Araba smiled at that.

She walked forward, sat down, and picked up one of the babies.
The children crowded around, now speaking happily.
Uncle Micky, still dazed and absolutely disoriented, walked up to Uncle Pat.
“What happened here, Pat? Am I going crazy?” he asked earnestly. “When I expressed shock at your legs when I came you told me they were artificial legs. You lied, didn’t you? You have real legs, don’t you? What is happening here?”

Uncle Pat wiped tears from his cheeks. He smiled and patted Uncle Micky in the back.
“Miracles, Mike, miracles!” he said gently.

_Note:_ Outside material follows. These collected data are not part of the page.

/-- At the expiry of the inter-byte timer the partial frame is discarded and TRUNCATED is offered, with the sequence received, or 0
where the frame ended directly after its start byte (R153). In HUNT the timer is idle (R152) and the event is none (log 2). The
clock moves to the timer's end (log 3). -/
def Obligations.InterByteTimeoutTruncates : Prop :=
  ∀ (s : State), s.isHeld = false →
    (s.receiver = .hunt → exec .interByteTimeout s = .next s) ∧
    ∀ t, s.interByte = some t →
      let ends (q : Byte) : Prop :=
        exec .interByteTimeout s =
          .next (huntAndOffer { s with clock := max s.clock (t + 5000) } (rejectFrame q .truncated))
      (s.receiver = .headerSeq → ends 0) ∧
      (∀ q, s.receiver = .headerKind q → ends q) ∧
      (∀ q k, s.receiver = .headerLength q k → ends q) ∧
      (∀ q k n got, s.receiver = .payload q k n got → ends q) ∧
      (∀ q k got, s.receiver = .checkHigh q k got → ends q) ∧
      (∀ q k got h, s.receiver = .checkLow q k got h → ends q)

/-- The break detector: RXD's fall starts it, its rise returns it to IDLE, 20 ms of low give the link reset of R135, and while it is
LATCHED no byte is taken and no second link reset takes place (R162). A character with a framing error does nothing (R149). The
model's choices: the clock (log 3), and that a byte does not move the detector (log 11). -/
def Obligations.BreakDetectorFollowsRxd : Prop :=
  ∀ s : State,
    (s.isHeld = false → s.breakDetector = .idle →
      exec .rxdFalls s = .next { s with rxd := .low, breakDetector := .timing s.clock }) ∧
    (s.isHeld = false → exec .rxdRises s = .next { s with rxd := .high, breakDetector := .idle }) ∧
    (∀ t, s.isHeld = false → s.breakDetector = .timing t →
      exec .linkReset s = .next { s with
        clock := max s.clock (t + 20000)
        receiver := .hunt
        interByte := none
        lastReply := none
        breakDetector := .latched }) ∧
    (s.breakDetector = .latched → exec .linkReset s = .next s ∧ ∀ b, exec (.byteReceived b) s = .next s) ∧
    exec .framingError s = .next s

/-- The laws of the Link Port hold after every command that finds them (R135, R152, R158, R160, R162). -/
def Obligations.LinkSoundIsKept : Prop :=
  ∀ (c : Instr) (s t : State), LinkSound s → exec c s = .next t → LinkSound t

/-! ## Outputs -/

/-- What the pins carry (R10, R123), what ATTN shows (R146, R123), and that a change of OE changes OE alone (R90). READY lasts to the
reset base of a RESTART (R127), so pins and ATTN show the state at the moment between the end of its reply and the reset base; that
the model holds this moment as a phase of its own is its choice (log 8). -/
def Obligations.OutputsFollowTheState : Prop :=
  ∀ s : State,
    (∀ c : ChannelNo, s.oe = .low ∨ s.phase = .start ∨ s.phase = .held .power ∨ s.phase = .held .pin → s.delivered c = 0) ∧
    (∀ c : ChannelNo, s.oe = .high → s.phase = .ready ∨ s.phase = .held .restart → s.delivered c = s.channels[c].driveCode) ∧
    (s.phase ≠ .held .power → s.phase ≠ .held .pin → (s.attnLow = true ↔ s.reports ≠ [] ∨ s.overflow ≠ none)) ∧
    (s.phase = .held .power ∨ s.phase = .held .pin → s.attnLow = false) ∧
    ∀ l, exec (.oeChange l) s = .next { s with oe := l }

/-- OE acts on the pins alone: no command but STATUS, whose reply shows it, the byte that completes a STATUS frame, and OE's own change
acts otherwise with OE at another level (R10, R90). -/
def Obligations.OeActsOnThePinsAlone : Prop :=
  ∀ (c : Instr) (s : State) (l : PinLevel),
    (∀ q p, c ≠ .status q p) → (∀ l', c ≠ .oeChange l') →
    ((∃ b, c = .byteReceived b) → ∀ q p h, s.receiver ≠ .checkLow q RequestKind.status.code p h) →
      match exec c s with
      | .next t => exec c { s with oe := l } = .next { t with oe := l }
      | .fault _ => False
      | .refused r => exec c { s with oe := l } = .refused r

/-! ## Channels and curves -/

/-- While a channel is owned, its curve binding and the contents of the slot it is bound to do not change, whatever the command
(R17). -/
def Obligations.OwnedCalibrationIsFixed : Prop :=
  ∀ (c : Instr) (s t : State) (ch : ChannelNo), EngineSound s → exec c s = .next t →
    s.channels[ch].owned = true → t.channels[ch].owned = true →
      t.channels[ch].slot = s.channels[ch].slot ∧ t.curveAt s.channels[ch].slot = s.curveAt s.channels[ch].slot

/-- The commands that may change a level: those in which SET_LEVEL, an entry start, a fade step or the reset base takes place (R2).
-/
def Obligations.LevelsAreWrittenByTheseAlone : Prop :=
  ∀ (c : Instr) (s t : State) (ch : ChannelNo), exec c s = .next t → t.channels[ch].level ≠ s.channels[ch].level →
    match c with
    | .setLevel _ _ | .cueGo _ _ | .storeLoadStartup _ | .byteReceived _ => True
    | .goFallingEdge | .fadeClockExpiry | .loadCompletion | .resetBase _ _ => True
    | _ => False

/-- Levels, trims, curves, cue entries and retained content keep to their ranges (R1, R2, R3, R23, R95), in the states that the laws
of the Cue Engine allow. -/
def Obligations.RangesAreKept : Prop :=
  ∀ (c : Instr) (s t : State), EngineSound s → RangesHold s → exec c s = .next t → RangesHold t

/-- Every command leaves every drive code at the value that R7 and R8 give for the present inputs, if it finds them so (R9). -/
def Obligations.CodesStayCurrent : Prop :=
  ∀ (c : Instr) (s t : State), CodesCurrent s → exec c s = .next t → CodesCurrent t

/-- The valid curves are those of R4; their inputs are at most 1000; CURVE_WRITE refuses every other list BAD_CURVE, whatever the
slot, and leaves the slot as it was. -/
def Obligations.ValidCurveIsR4 : Prop :=
  (∀ c : Curve, validCurve c = true ↔
    (2 ≤ c.length ∧ c.length ≤ 16) ∧ c.head?.map Point.input = some 0 ∧ c.getLast?.map Point.input = some 1000 ∧
      c.Pairwise (fun p q => p.input < q.input) ∧ ∀ p ∈ c, p.output ≤ 4095) ∧
  (∀ c : Curve, validCurve c = true → ∀ p ∈ c, p.input ≤ 1000) ∧
  ∀ (s : State) (q : Byte) (k : SlotNo) (c : Curve), (∀ p ∈ c, p.input < 65536 ∧ p.output < 65536) → validCurve c = false →
    let payload := byteOf k.val :: byteOf c.length :: (c.map fun p => bytes16 p.input ++ bytes16 p.output).flatten
    Executes s .curveWrite q payload →
      exec (.curveWrite q payload) s = .next (answered s .curveWrite q payload ⟨.badCurve, []⟩)

/-- The curve value of a level under a valid curve is the one value that R5 gives, and it lies between the outputs of the two points
used. -/
def Obligations.CurveValueIsR5 : Prop :=
  ∀ (c : Curve) (level : Nat), validCurve c = true → level ≤ 1000 →
    (∀ v : Nat, IsCurveValue c level v ↔ v = curveValue c level) ∧ curveValue c level ≤ 4095 ∧
      ∀ before p q after, c = before ++ p :: q :: after → p.input < level → level < q.input →
        min p.output q.output ≤ curveValue c level ∧ curveValue c level ≤ max p.output q.output

/-- The drive code of a channel's inputs: 0 at level 0 and in STANDBY (R7); otherwise the curve value and the effective trim (R6),
held between 0 and the ceiling in force (R8, R78). -/
def Obligations.DriveCodeLaw : Prop :=
  ∀ (s : State) (ch : Channel),
    (ch.level = 0 ∨ s.profile = .standby → s.codeOf ch = 0) ∧
    ∀ p : RunProfile, CeilingInForce s p → ch.level ≠ 0 →
      let trim : Int := if ch.source = .override then ch.overrideTrim else ch.storedTrim
      let sum : Int := curveValue (s.curveAt ch.slot) ch.level + trim
      let ofClass : Vector Nat 6 := #v[4095, 3686, 3276, 2867, 2457, 2048]
      let ceiling : Nat := match p with
        | .active => ofClass[s.activeClass]
        | .economy => ofClass[s.economyClass]
      (sum < 0 → s.codeOf ch = 0) ∧ ((ceiling : Int) < sum → s.codeOf ch = ceiling) ∧
        (0 ≤ sum → sum ≤ ceiling → (s.codeOf ch : Int) = sum)

/-- BIND (R11, R175): refused by its form; refused IN_USE when a selected channel is OWNED; otherwise the selected channels take the
slot and their drive codes are recomputed, and a channel already bound to the slot keeps its drive code. -/
def Obligations.BindBindsFreeChannels : Prop :=
  (∀ (s : State) (q : Byte), FormRefusals s q .bind (.bind q)) ∧
  ∀ (s : State) (q : Byte) (mask : Half) (k : SlotNo), mask ≠ 0 → Executes s .bind q (maskBytes mask ++ [byteOf k.val]) →
    ((∃ c, selects mask c = true ∧ s.channels[c].owned = true) →
      exec (.bind q (maskBytes mask ++ [byteOf k.val])) s =
        .next (answered s .bind q (maskBytes mask ++ [byteOf k.val]) ⟨.inUse, []⟩)) ∧
    ((∀ c, selects mask c = true → s.channels[c].owned = false) →
      exec (.bind q (maskBytes mask ++ [byteOf k.val])) s =
        .next (answered
          { s with channels := Vector.ofFn fun c =>
              let ch := { s.channels[c] with slot := k }
              if selects mask c then { ch with driveCode := s.codeOf ch } else s.channels[c] }
          .bind q (maskBytes mask ++ [byteOf k.val]) ⟨.ok, []⟩)) ∧
    (CodesCurrent s → ∀ c : ChannelNo, s.channels[c].slot = k →
      s.codeOf { s.channels[c] with slot := k } = s.channels[c].driveCode)

/-- TRIM_SET (R12) and TRIM_SOURCE (R13), with their refusals (R176): the selected channels take the trim or the source, OWNED or
FREE; a channel whose source is STORED keeps its drive code under TRIM_SET; under TRIM_SOURCE a channel whose two trims are equal,
or whose source was already the given one, keeps its drive code. -/
def Obligations.TrimRequests : Prop :=
  (∀ (s : State) (q : Byte), FormRefusals s q .trimSet (.trimSet q) ∧ FormRefusals s q .trimSource (.trimSource q)) ∧
  ∀ (s : State) (q : Byte) (mask : Half), mask ≠ 0 →
    (∀ trim : Int, TrimInRange trim → Executes s .trimSet q (maskBytes mask ++ bytesSigned16 trim) →
      exec (.trimSet q (maskBytes mask ++ bytesSigned16 trim)) s =
        .next (answered
          { s with channels := Vector.ofFn fun c =>
              let ch := { s.channels[c] with overrideTrim := trim }
              if selects mask c then
                if ch.source = .override then { ch with driveCode := s.codeOf ch } else ch
              else s.channels[c] }
          .trimSet q (maskBytes mask ++ bytesSigned16 trim) ⟨.ok, []⟩)) ∧
    ∀ x : TrimSource, Executes s .trimSource q (maskBytes mask ++ [x.code]) →
      exec (.trimSource q (maskBytes mask ++ [x.code])) s =
        .next (answered
          { s with channels := Vector.ofFn fun c =>
              let ch := { s.channels[c] with source := x }
              if selects mask c then { ch with driveCode := s.codeOf ch } else s.channels[c] }
          .trimSource q (maskBytes mask ++ [x.code]) ⟨.ok, []⟩) ∧
      (CodesCurrent s → ∀ c : ChannelNo,
        s.channels[c].source = x ∨ s.channels[c].overrideTrim = s.channels[c].storedTrim →
          s.codeOf { s.channels[c] with source := x } = s.channels[c].driveCode)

Mistress Ohenewaa finally stopped hobbling and looked from the swelling on her shin to Zac’s face, but Zac was not looking at her. She saw that he was looking through a break in the wall, and when she followed his gaze she gasped with horror.
She saw that a huge portion of the bamboo trees that led to the Wailing River had been ripped to pieces as if they had been passed through a powerful shredder.
She raced to the wall and pointed a shaky finger at the spectacle.
“What happened here?” she croaked. “What in the name the name of Jupiters happened here?”

Everybody rushed to the hole in the back wall to look, and on all their faces was one expression: profound shock.
Feeling that it would seem suspicious if he stayed behind, Zac followed them, and as he stood gazing at the destruction that strange and angry lightning had caused, it dawned on him that the one thing he could not ever afford to do again with the power of the chain was stop time.
Kweku covered the painful swell on his forehead with his cupped hand. He knew that somehow Zac was responsible for that too.

As he turned away, he fingered the little green bottle in his pocket.
“Two more days, little Zac!” Kweku said venomously. “Just you wait!”